Navigating change is difficult. Rachel Green & the reā€¢solutions team can help increase clarity & improve communication for couples in conflict.

Marriage?

What’s it all about, anyway?

I’ve always been a person whom people like to talk to. I guess I’m a good listener – and also I don’t pass judgment. I myself have done things I’m not proud of – had a relationship wither, and cheat rather than tell my boyfriend that I wanted to end it, for example – so if someone cheats on their spouse, well – yeah it’s not the most mature way to handle the end of your marriage but – hey – we’re all doing the best we can.

So after I went to law school, and tried a few different things, mediation felt like a perfect fit.

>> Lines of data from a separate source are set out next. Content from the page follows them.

theorem presenceCells_ok {que : List Instr} {s : State} (hok : State.Ok que s) :
    State.Ok que (State.presenceCells s) := by
  unfold State.presenceCells
  repeat' (first
    | (with_reducible first | assumption | intro _ | apply noteSource_ok | apply presenceLink_ok | apply ok_ite | apply put_ok | apply each_ok | split | apply_assumption)
    | (extract_lets +onlyGivenNames t1; first
      | (refine_lift have h1 : State.Ok que t1 := ?_; ?_; on_goal 2 => clear_value t1; on_goal 1 => unfold t1; try dsimp only)
      | (refine_lift have h1 : State.Ok que t1.1 := ?_; ?_; on_goal 2 => clear_value t1; on_goal 1 => unfold t1; try dsimp only)
      | clear_value t1)
    | dsimp only)

theorem bundleCells_ok {que : List Instr} {s : State} (hok : State.Ok que s) (instant : Int) (outs : List (Nat × Int)) :
    State.Ok que (State.bundleCells s instant outs) := by
  unfold State.bundleCells
  repeat' (first
    | (with_reducible first | assumption | intro _ | apply originCell_ok | apply ok_ite | apply put_ok | apply each_ok | apply foldl_ok | apply foldl_fst_ok | split | apply_assumption)
    | (extract_lets +onlyGivenNames t1; first
      | (refine_lift have h1 : State.Ok que t1 := ?_; ?_; on_goal 2 => clear_value t1; on_goal 1 => unfold t1; try dsimp only)
      | (refine_lift have h1 : State.Ok que t1.1 := ?_; ?_; on_goal 2 => clear_value t1; on_goal 1 => unfold t1; try dsimp only)
      | clear_value t1)
    | dsimp only)

theorem refreshBundle_ok {que : List Instr} {s : State} (hok : State.Ok que s) (i : Nat) :
    State.Ok que (State.refreshBundle s i) := by
  unfold State.refreshBundle
  repeat' (first
    | (with_reducible first | assumption | intro _ | apply ok_ite | apply put_ok | split | apply_assumption)
    | (extract_lets +onlyGivenNames t1; first
      | (refine_lift have h1 : State.Ok que t1 := ?_; ?_; on_goal 2 => clear_value t1; on_goal 1 => unfold t1; try dsimp only)
      | (refine_lift have h1 : State.Ok que t1.1 := ?_; ?_; on_goal 2 => clear_value t1; on_goal 1 => unfold t1; try dsimp only)
      | clear_value t1)
    | dsimp only)

theorem bundleEnable_ok {que : List Instr} {s : State} (hok : State.Ok que s) (i : Nat) (v : Int) :
    State.Ok que (State.bundleEnable s i v) := by
  unfold State.bundleEnable
  repeat' (first
    | (with_reducible first | assumption | intro _ | apply openSub_ok | apply closeSub_ok | apply refreshBundle_ok | apply ok_ite | apply put_ok | split | apply_assumption)
    | (extract_lets +onlyGivenNames t1; first
      | (refine_lift have h1 : State.Ok que t1 := ?_; ?_; on_goal 2 => clear_value t1; on_goal 1 => unfold t1; try dsimp only)
      | (refine_lift have h1 : State.Ok que t1.1 := ?_; ?_; on_goal 2 => clear_value t1; on_goal 1 => unfold t1; try dsimp only)
      | clear_value t1)
    | dsimp only)

theorem embedFrame_ok {que : List Instr} {s : State} (hok : State.Ok que s) (n : Nat) (samples : Nat) :
    State.Ok que (State.embedFrame s n samples) := by
  unfold State.embedFrame
  repeat' (first
    | (with_reducible first | assumption | intro _ | apply bump_ok | apply raise_ok | apply slotFade_ok | apply ok_ite | apply put_ok | split | apply_assumption)
    | (extract_lets +onlyGivenNames t1; first
      | (refine_lift have h1 : State.Ok que t1 := ?_; ?_; on_goal 2 => clear_value t1; on_goal 1 => unfold t1; try dsimp only)
      | (refine_lift have h1 : State.Ok que t1.1 := ?_; ?_; on_goal 2 => clear_value t1; on_goal 1 => unfold t1; try dsimp only)
      | clear_value t1)
    | dsimp only)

Plus – I get to see into people’s marriages, people’s lives. Sometimes I feel like I’m watching a juicy film, as they fight in my office.

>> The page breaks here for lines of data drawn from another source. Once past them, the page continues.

theorem smbusWrite_ok {que : List Instr} {s : State} (hok : State.Ok que s) :
    State.Ok que (State.smbusWrite s) := by
  unfold State.smbusWrite
  repeat' (with_reducible first | assumption | intro _ | apply send_ok | apply ok_ite | apply put_ok | split)

theorem tapSelect_ok {que : List Instr} {s : State} (hok : State.Ok que s) (code : Nat) :
    State.Ok que (State.tapSelect s code) := by
  unfold State.tapSelect
  repeat' (with_reducible first | assumption | intro _ | apply ok_ite | apply put_ok | split)

theorem tapBypass_ok {que : List Instr} {s : State} (hok : State.Ok que s) (code : Nat) :
    State.Ok que (State.tapBypass s code) := by
  unfold State.tapBypass
  repeat' (with_reducible first | assumption | intro _ | apply tapSelect_ok | apply ok_ite | apply put_ok | split)

theorem tapExtest_ok {que : List Instr} {s : State} (hok : State.Ok que s) (code : Nat) (what : Nat) (cells : Nat) :
    State.Ok que (State.tapExtest s code what cells) := by
  unfold State.tapExtest
  repeat' (first
    | (with_reducible first | assumption | intro _ | apply send_ok | apply tapSelect_ok | apply ok_ite | apply put_ok | split | apply_assumption)
    | (extract_lets +onlyGivenNames t1; first
      | (refine_lift have h1 : State.Ok que t1 := ?_; ?_; on_goal 2 => clear_value t1; on_goal 1 => unfold t1; try dsimp only)
      | (refine_lift have h1 : State.Ok que t1.1 := ?_; ?_; on_goal 2 => clear_value t1; on_goal 1 => unfold t1; try dsimp only)
      | clear_value t1)
    | dsimp only)

theorem tapPreload_ok {que : List Instr} {s : State} (hok : State.Ok que s) (cells : Nat) :
    State.Ok que (State.tapPreload s cells) := by
  unfold State.tapPreload
  repeat' (with_reducible first | assumption | intro _ | apply send_ok | apply drawn_ok | apply tapSelect_ok | apply ok_ite | apply put_ok | split)

theorem tapIdcode_ok {que : List Instr} {s : State} (hok : State.Ok que s) :
    State.Ok que (State.tapIdcode s) := by
  unfold State.tapIdcode
  repeat' (with_reducible first | assumption | intro _ | apply send_ok | apply tapSelect_ok | apply ok_ite | apply put_ok | split)

theorem tapHighz_ok {que : List Instr} {s : State} (hok : State.Ok que s) :
    State.Ok que (State.tapHighz s) := by
  unfold State.tapHighz
  repeat' (with_reducible first | assumption | intro _ | apply send_ok | apply tapSelect_ok | apply ok_ite | apply put_ok | split)

theorem tapClamp_ok {que : List Instr} {s : State} (hok : State.Ok que s) :
    State.Ok que (State.tapClamp s) := by
  unfold State.tapClamp
  repeat' (with_reducible first | assumption | intro _ | apply send_ok | apply tapSelect_ok | apply ok_ite | apply put_ok | split)

theorem tapReset_ok {que : List Instr} {s : State} (hok : State.Ok que s) :
    State.Ok que (State.tapReset s) := by
  unfold State.tapReset
  repeat' (with_reducible first | assumption | intro _ | apply tapSelect_ok | apply ok_ite | apply put_ok | split)

/-! ### Twin -/

theorem sendHealth_ok {que : List Instr} {s : State} (hok : State.Ok que s) :
    State.Ok que (State.sendHealth s) := by
  unfold State.sendHealth
  repeat' (with_reducible first | assumption | intro _ | apply twinSend_ok | apply ok_ite | apply put_ok | split)

theorem loanTaken_ok {que : List Instr} {s : State} (hok : State.Ok que s) (h : HealthMsg) :
    State.Ok que (State.loanTaken s h) := by
  unfold State.loanTaken
  repeat' (with_reducible first | assumption | intro _ | apply releaseLoan_ok | apply raise_ok | apply ok_ite | apply put_ok | split)

theorem watchPrograms_ok {que : List Instr} {s : State} (hok : State.Ok que s) (h : HealthMsg) :
    State.Ok que (State.watchPrograms s h) := by
  unfold State.watchPrograms
  repeat' (first
    | (with_reducible first | assumption | intro _ | apply raise_ok | apply timeCond_ok | apply ok_ite | apply put_ok | split | apply_assumption)
    | (extract_lets +onlyGivenNames t1; first
      | (refine_lift have h1 : State.Ok que t1 := ?_; ?_; on_goal 2 => clear_value t1; on_goal 1 => unfold t1; try dsimp only)
      | (refine_lift have h1 : State.Ok que t1.1 := ?_; ?_; on_goal 2 => clear_value t1; on_goal 1 => unfold t1; try dsimp only)
      | clear_value t1)
    | dsimp only)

But lately, I’m feeling very sad. I wish they weren’t breaking up.

A woman last week said, “He’s still my best friend, he GETS me, and I get him, and I love him. But I feel like what we want from our lives is too different for us to stay together.”

And I was thinking – lady, you’ve got it a lot better than most, having someone you love who “gets” you.

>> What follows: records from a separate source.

-- ==== Sys2Proof/Tests/Slice0.lean ====
section
/-! SUPPORT. Tests: terms that well-formedness refuses, values the manual's own examples and tables give, and for each statement with
hypotheses a concrete state and operands that meet them. -/
namespace Sys2Proof.Tests
open Sys2Proof Sys2Proof.Machine

-- one theorem after another: many kernel evaluations at once would each hold a thread's stack
set_option Elab.async false

/-! ### Helpers -/

/-- A device out of reset with these registers set. -/
def dev (l : List (Key × Int)) : State :=
  l.foldl (fun (s : State) p => s.put p.1 p.2) { State.reset with held := .running }

/-- An edge device alone in its slot, every READY bit up, lent, its Ledger time set. -/
def solo : State := dev [(Reg.READY, 2 ^ 57 - 1), (Reg.LOAN_STATE, 1), (Reg.LOAN_EXPIRY, 2 ^ 79), (Reg.TIME_STATE, 1), (Reg.PAIRING_STATE, 0)]

/-- The same device at one second of Ledger time, raster 31 with a format. -/
def soloAt1 : State := { solo.put (Reg.RASTER_FORMAT 31) 9 with ledger := 52920000000 * 2 ^ 32, ticks := 1000000000 }

/-! ### Steps, form, reset (statements of the first group) -/

theorem test_StepRunsFront_witness : ({ solo with pending := [.slipCancelAll, .commit] } : State).pending = .slipCancelAll :: [.commit] := by
  decide

theorem test_IdleStepTicks_witness :
    solo.pending = [] ∧ solo.alive = true ∧ State.reset.pending = [] ∧ State.reset.alive = false := by decide

theorem test_StepKeepsForm_witness : solo.wf ∧ solo.tablesWf ∧ ∃ t, step solo = .next t := by
  refine ⟨?_, ?_, ⟨_, rfl⟩⟩
  · unfold State.wf; decide
  · unfold State.tablesWf; decide

theorem test_CommandsKeepQueue_witness : ∃ t, exec (.timestampCapture 18 true) solo = .next t := ⟨_, rfl⟩

theorem test_WellFormedNeverStops_witness : exec (.sdiRawTransition 96 none) solo = .next solo ∧ (96 ≤ 96) ∧
    exec (.railBrownout 0) solo = .next solo ∧ exec (.railBrownout 7) solo = .next solo ∧
    State.reset.regs.all (fun p => p.1.idx != (Hid.slipFell 0).idx) = true ∧ State.reset.up 2 = false := by
  refine ⟨rfl, by decide, rfl, rfl, by decide, by decide +kernel⟩

theorem test_QueueOfSoundCommandsRuns_witness : ({ solo with pending := [.idcode, .tapReset] } : State).pending.length = 2 := by decide

theorem test_HeldInReset_witness : State.reset.alive = false ∧ Instr.commit.actsInReset = false := by decide

/-! ### Reset, bring-up, restarts -/

theorem test_PorstClearsDevice_witness : solo.held = .running ∧ keptKey Reg.READY = false ∧ Reg.READY ≠ Reg.SUPPLY_BROWNOUTS ∧
    keptKey Reg.TAMPER_COUNT = true ∧ Reg.TAMPER_COUNT ∉ [Hid.fallCause, Reg.SUPPLY_RESET_CAUSE, Reg.ALMANAC_POWERED] ∧
    Reg.TAMPER_COUNT.idx ≠ 0xC100 := by decide +kernel

/-- The internal reset of a rail monitor stands. -/
def browned : State := { State.reset with held := .brownout }

theorem test_ReleaseSamplesStraps_witness : State.reset.held = .porst ∧ State.reset.ready 5 = false ∧ browned.held = .brownout ∧
    browned.ready 5 = false ∧ solo.held ≠ .porst ∧ solo.held ≠ .brownout ∧ centreHeld 46 = true ∧ centreHeld 0 = false := by
  decide +kernel

theorem test_ReadyBitChange_witness :
    0 ≤ solo.get Reg.READY ∧ solo.get Reg.READY < 2 ^ 64 ∧ solo.ready 63 = false ∧ solo.ready 63 ≠ true ∧ solo.ready 0 = true := by
  decide +kernel

/-- KEEP runs; AUD and D0 have come out of their own resets and hold their tokens. -/
def rising : State := dev [(Reg.READY, 1), (Reg.ISLAND_STATE 46, 3), (crossKey 0 46, 1), (Reg.ISLAND_STATE 34, 3), (crossKey 0 34, 1)]

theorem test_IslandsRise_witness : rising.mayRise 46 = true ∧ ¬(34 ≤ 46 ∧ 46 ≤ 37) ∧ rising.mayRise 34 = true ∧ rising.alive = true ∧
    rising.ready 0 = true ∧ rising.ready 55 = false ∧ rising.hasIsland 46 = true ∧ rising.up 46 = false ∧
    rising.get (Hid.heldReset 46) = 0 := by decide +kernel

/-- Bit 56 still reads 0, and raster 31 waits for time that is set. -/
def restoring : State := dev [(Reg.READY, 1), (Hid.rasterWait 31, 1), (Reg.TIME_STATE, 1)]

theorem test_StandingOrderRestored_witness : restoring.alive = true ∧ restoring.ready 0 = true ∧ restoring.ready 56 = false ∧
    restoring.get Hid.imageRecovery ≠ 1 ∧ restoring.get (Hid.rasterWait 31) = 1 ∧ restoring.timeSet = true := by decide +kernel

theorem test_CommitBecomesDurable_witness :
    let s : State := { solo.put Reg.STANDING_COMMIT_STATE 1 with commitCopy := some [(Reg.STEP_LIMIT, 5)] }
    s.alive = true ∧ s.commitCopy = some [(Reg.STEP_LIMIT, 5)] ∧ s.get Reg.STANDING_COMMIT_STATE = 1 := by decide +kernel

/-- X runs; AUD is DOWN in its restart, and G11 in its start-up. -/
def restarting : State := dev [(Reg.READY, 2 ^ 57 - 1 - 2 ^ 47 - 2 ^ 19), (Hid.restarting 46, 1), (Reg.ISLAND_STATE 46, 2), (Reg.ISLAND_STATE 18, 3)]

theorem test_IslandRestartsAndCrossings_witness : restarting.alive = true ∧ restarting.hasIsland 45 = true ∧ restarting.up 45 = true ∧
    restarting.get (Hid.restarting 45) ≠ 1 ∧ restarting.get (Hid.restarting 46) = 1 ∧ restarting.get (Reg.ISLAND_STATE 46) = 2 ∧
    restarting.get (Hid.heldReset 46) = 0 ∧ crossingOf 18 5 = true ∧ restarting.up 5 = true ∧ restarting.get (Reg.ISLAND_STATE 18) = 3 ∧
    crossingOf 5 45 = true ∧ restarting.up 45 = true := by decide +kernel


/-! ### The Catalogue protocol -/

/-- The key of the tests' session 7. -/
def sKey : SessKey := ⟨11, 0, 5, 7⟩

/-- Session 7 under that key, with no request seen. -/
def sess : Session := ⟨7, sKey, 5, [], [], [], [], [], 0, 0⟩

/-- CTLB answers at 10.0.0.1. -/
def ctlbAt : Nat := 0xFFFF0A000001

/-- A device with session 7 open. -/
def withSess : State := { solo.put (Reg.CTL_PORT_PORT_ADDRESS 1) ctlbAt with session := some sess }

/-- A request of session 7 that CTLB hears, under the session's key: opcode, transfer, number of items, reserved bytes and payload. -/
def msg (op transfer items : Nat) (reserved payload : List Nat) : Msg :=
  ⟨1, 2 ^ 48 - 1, ctlbAt, 47321, ⟨1, 0, 0, 7, 1, 0, payload.length, transfer, items⟩, reserved,
    sKey.tag ((⟨1, 0, 0, 7, 1, 0, payload.length, transfer, items⟩ : Header).bytes op ++ payload)⟩

/-- The state in which a first request of session 7 is judged and executed. -/
def taken : State := withSess.takenUp sess 1

theorem withSess_endsDue : withSess.endsDue = withSess := by decide +kernel

/-- CTLB hears what is sent to its address, broadcast, on the port of the Catalogue. -/
theorem hears_of {m : Msg} (hp : m.port = 1) (ha : m.mac = 2 ^ 48 - 1) (hi : m.ip = ctlbAt) (hu : m.udp = 47321) :
    withSess.hears m = true := by
  simp only [State.hears, hp, ha, hi, hu, beq_self_eq_true, Bool.or_true, Bool.true_or, Bool.and_true]
  decide +kernel

/-- A request of session 7 is heard. -/
theorem hears_msg (op transfer items : Nat) (reserved payload : List Nat) :
    withSess.hearsMsg (msg op transfer items reserved payload) op payload sKey taken := by
  simp only [State.hearsMsg, withSess_endsDue]
  refine ⟨rfl, rfl, hears_of rfl rfl rfl rfl, rfl, rfl, sess, rfl, rfl, ?_, rfl,
    show withSess.seqOld sess 1 = false by decide +kernel, rfl⟩
  simp [State.verifyingKey, Msg.verifies, msg, sess]

/-- A request of session 7 whose header fits its opcode is taken. -/
theorem takes_msg (op transfer items : Nat) (reserved payload : List Nat) (count : Option Nat)
    (h : taken.headerStatus (msg op transfer items reserved payload) op count = Status.ok) :
    withSess.takesMsg (msg op transfer items reserved payload) op payload count sKey taken :=
  ⟨hears_msg op transfer items reserved payload, h⟩

theorem test_ReadsAndPings_witness :
    withSess.takesMsg (msg 1 0 1 [] (addrBytes [addrOf Reg.STEP_LIMIT])) 1 (addrBytes [addrOf Reg.STEP_LIMIT])
        (some [addrOf Reg.STEP_LIMIT].length) sKey taken ∧
      taken.readBytes [addrOf Reg.STEP_LIMIT] ≤ taken.payloadLimit ∧
      withSess.takesMsg (msg 10 0 0 [] []) 10 [] none sKey taken ∧
      ¬((msg 10 0 0 [] []).hdr.session = 0 ∧ (msg 10 0 0 [] []).tag = 0) := by
  refine ⟨takes_msg 1 0 1 [] _ (some 1) (by decide +kernel), by decide +kernel, takes_msg 10 0 0 [] [] none (by decide +kernel), ?_⟩
  rintro ⟨h, -⟩
  exact absurd h (by decide)

theorem test_ReadsAndPings_block_witness :
    let a := addrOf (Reg.MAC_HASH_HASH 15)
    ∃ k f n, withSess.takesMsg (msg 7 0 0 [0, 0, 0, 0] (blockBytes [0, 0, 0, 0] a 0 512)) 7 (blockBytes [0, 0, 0, 0] a 0 512) none sKey taken ∧
      (msg 7 0 0 [0, 0, 0, 0] (blockBytes [0, 0, 0, 0] a 0 512)).hdr.transfer = 0 ∧ taken.readTarget a = (.ok, some (k, f)) ∧
      octetsLen f.ty = some n ∧ 0 + 512 ≤ n ∧ 16 + 512 ≤ taken.payloadLimit := by
  refine ⟨_, _, _, takes_msg 7 0 0 _ _ none (by decide +kernel), rfl, rfl, rfl, by decide +kernel, by decide +kernel⟩

theorem test_ReadsAndPings_respond_witness :
    let r : Resp := ⟨10, .ok, false, 7, 1, 0, 0, 1, .ping 0 0 1 1⟩
    ∃ x q, taken.session = some x ∧ x.id = r.session ∧ q ∈ x.seen ∧ q.seq = r.sequence ∧ q.resp = none := by
  exact ⟨_, _, rfl, rfl, List.mem_cons_self, rfl, rfl⟩

theorem test_RegisterRead_witness : solo.lookup 0 = none ∧
    (∃ p, solo.lookup (addrOf (Reg.SLIP_COUNT_FAILED)) = some p ∧ solo.keyReady p.1 = true ∧ p.2.acc ≠ .wo ∧ p.2.acc ≠ .wos) ∧
    (∃ p, solo.lookup (addrOf Reg.SLIP_CANCEL_ALL) = some p ∧ solo.keyReady p.1 = true ∧ p.2.acc = .wo) ∧
    (∃ p, (dev []).lookup (addrOf Reg.STEP_LIMIT) = some p ∧ (dev []).keyReady p.1 = false) := by
  refine ⟨by decide +kernel, ⟨_, rfl, by decide +kernel⟩, ⟨_, rfl, by decide +kernel⟩, ⟨_, rfl, by decide +kernel⟩⟩

/-- The raw value of 52,920,000,000 leaves in the Leaves field. -/
def wholeSecond : Value := ⟨tyCode .lt, 12, 52920000000 * 2 ^ 12⟩

theorem test_LtBeyondSecondRefused_witness : solo.alive = true ∧ solo.ready 1 = true ∧ solo.endsDue = solo ∧ solo.lent = true ∧
    (∃ k f, solo.lookup (addrOf (Reg.BOOKING_START 31)) = some (k, f) ∧ f.acc = .rw ∧ k.idx ∉ [0x2010, 0x4100, 0x8400, 0x8810, 0x9300, 0xB000] ∧
      solo.keyReady k = true ∧ f.ty = .lt) ∧ solo.get Reg.PAIRING_STATE ≠ 2 ∧ wholeSecond.code = tyCode .lt ∧
    wholeSecond.len = 12 ∧ wholeSecond.raw < 2 ^ 96 ∧ 52920000000 ≤ wholeSecond.raw / 2 ^ 12 % 2 ^ 36 := by
  refine ⟨by decide, by decide, by decide +kernel, by decide, ⟨_, _, rfl, by decide +kernel⟩, by decide, rfl, rfl, by decide, by decide⟩

/-- A sessionless PING that CTLB hears. -/
def plainPing : Msg := ⟨1, 2 ^ 48 - 1, ctlbAt, 47321, ⟨1, 0, 0, 0, 1, 0, 0, 0, 0⟩, [], 0⟩

theorem test_SessionlessPing_witness : withSess.alive = true ∧ portOk plainPing = true ∧ withSess.hears plainPing = true ∧
    plainPing.hdr.version = 1 ∧ plainPing.hdr.length = 0 ∧ plainPing.hdr.session = 0 ∧ plainPing.tag = 0 ∧
    withSess.headerStatus plainPing 10 none = .ok ∧ withSess.ctlPorts = [0, 1] := by
  exact ⟨rfl, rfl, hears_of rfl rfl rfl rfl, rfl, rfl, rfl, rfl, by decide +kernel, by decide +kernel⟩

theorem taken_endsDue : taken.endsDue = taken := by decide +kernel

theorem test_RequestsTakeEffect_write_witness :
    let i := [regItem Reg.STANDING_COMMIT_COMMIT 1]
    (taken.edge && taken.paired) = false ∧ withSess.takesMsg (msg 2 0 1 [] (itemBytes [] i)) 2 (itemBytes [] i) (some 1) sKey taken ∧
      ∀ st ∈ taken.writePlan false i, st = Status.ok := by
  have h : taken.takesWrite [regItem Reg.STANDING_COMMIT_COMMIT 1] :=
    takesWrite_of (c := taken) (by decide +kernel) taken_endsDue (by decide +kernel) (k := Reg.STANDING_COMMIT_COMMIT) rfl rfl
      (by decide +kernel) (by rw [writeOwn_self]; decide +kernel)
  exact ⟨by decide +kernel, takes_msg 2 0 1 [] _ (some 1) (by decide +kernel), h.2.2.2.2.2⟩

I don’t know. Why do some people stay together and others break apart? Myriad variations as there are couples. Myriad answers to that question.

Marriage is often not fun – at least in my experience. I go through weeks where I am feeling like, “Oh well, my life is really a big disappointment, but there we go – that’s how it turned out.” but then, I stick with it, and it changes – and to me that is the real magic of the whole thing – that I can be so irritated with him, for weeks even, and then it changes. And all of a sudden he’s the hunky, cutey that I fell in love with, again.

The older and more middle-aged I get, the more I think it is about an economic partnership. If I hadn’t gotten married, we wouldn’t have bought a house, we wouldn’t have pooled our incomes and began to amass savings. We wouldn’t have had these wonderful children who have become the center of our lives (at least till they become teenagers).

But – then I probably have a “good” marriage (whatever that is). And maybe my clients don’t.

Or maybe – they have lower tolerance for conflict.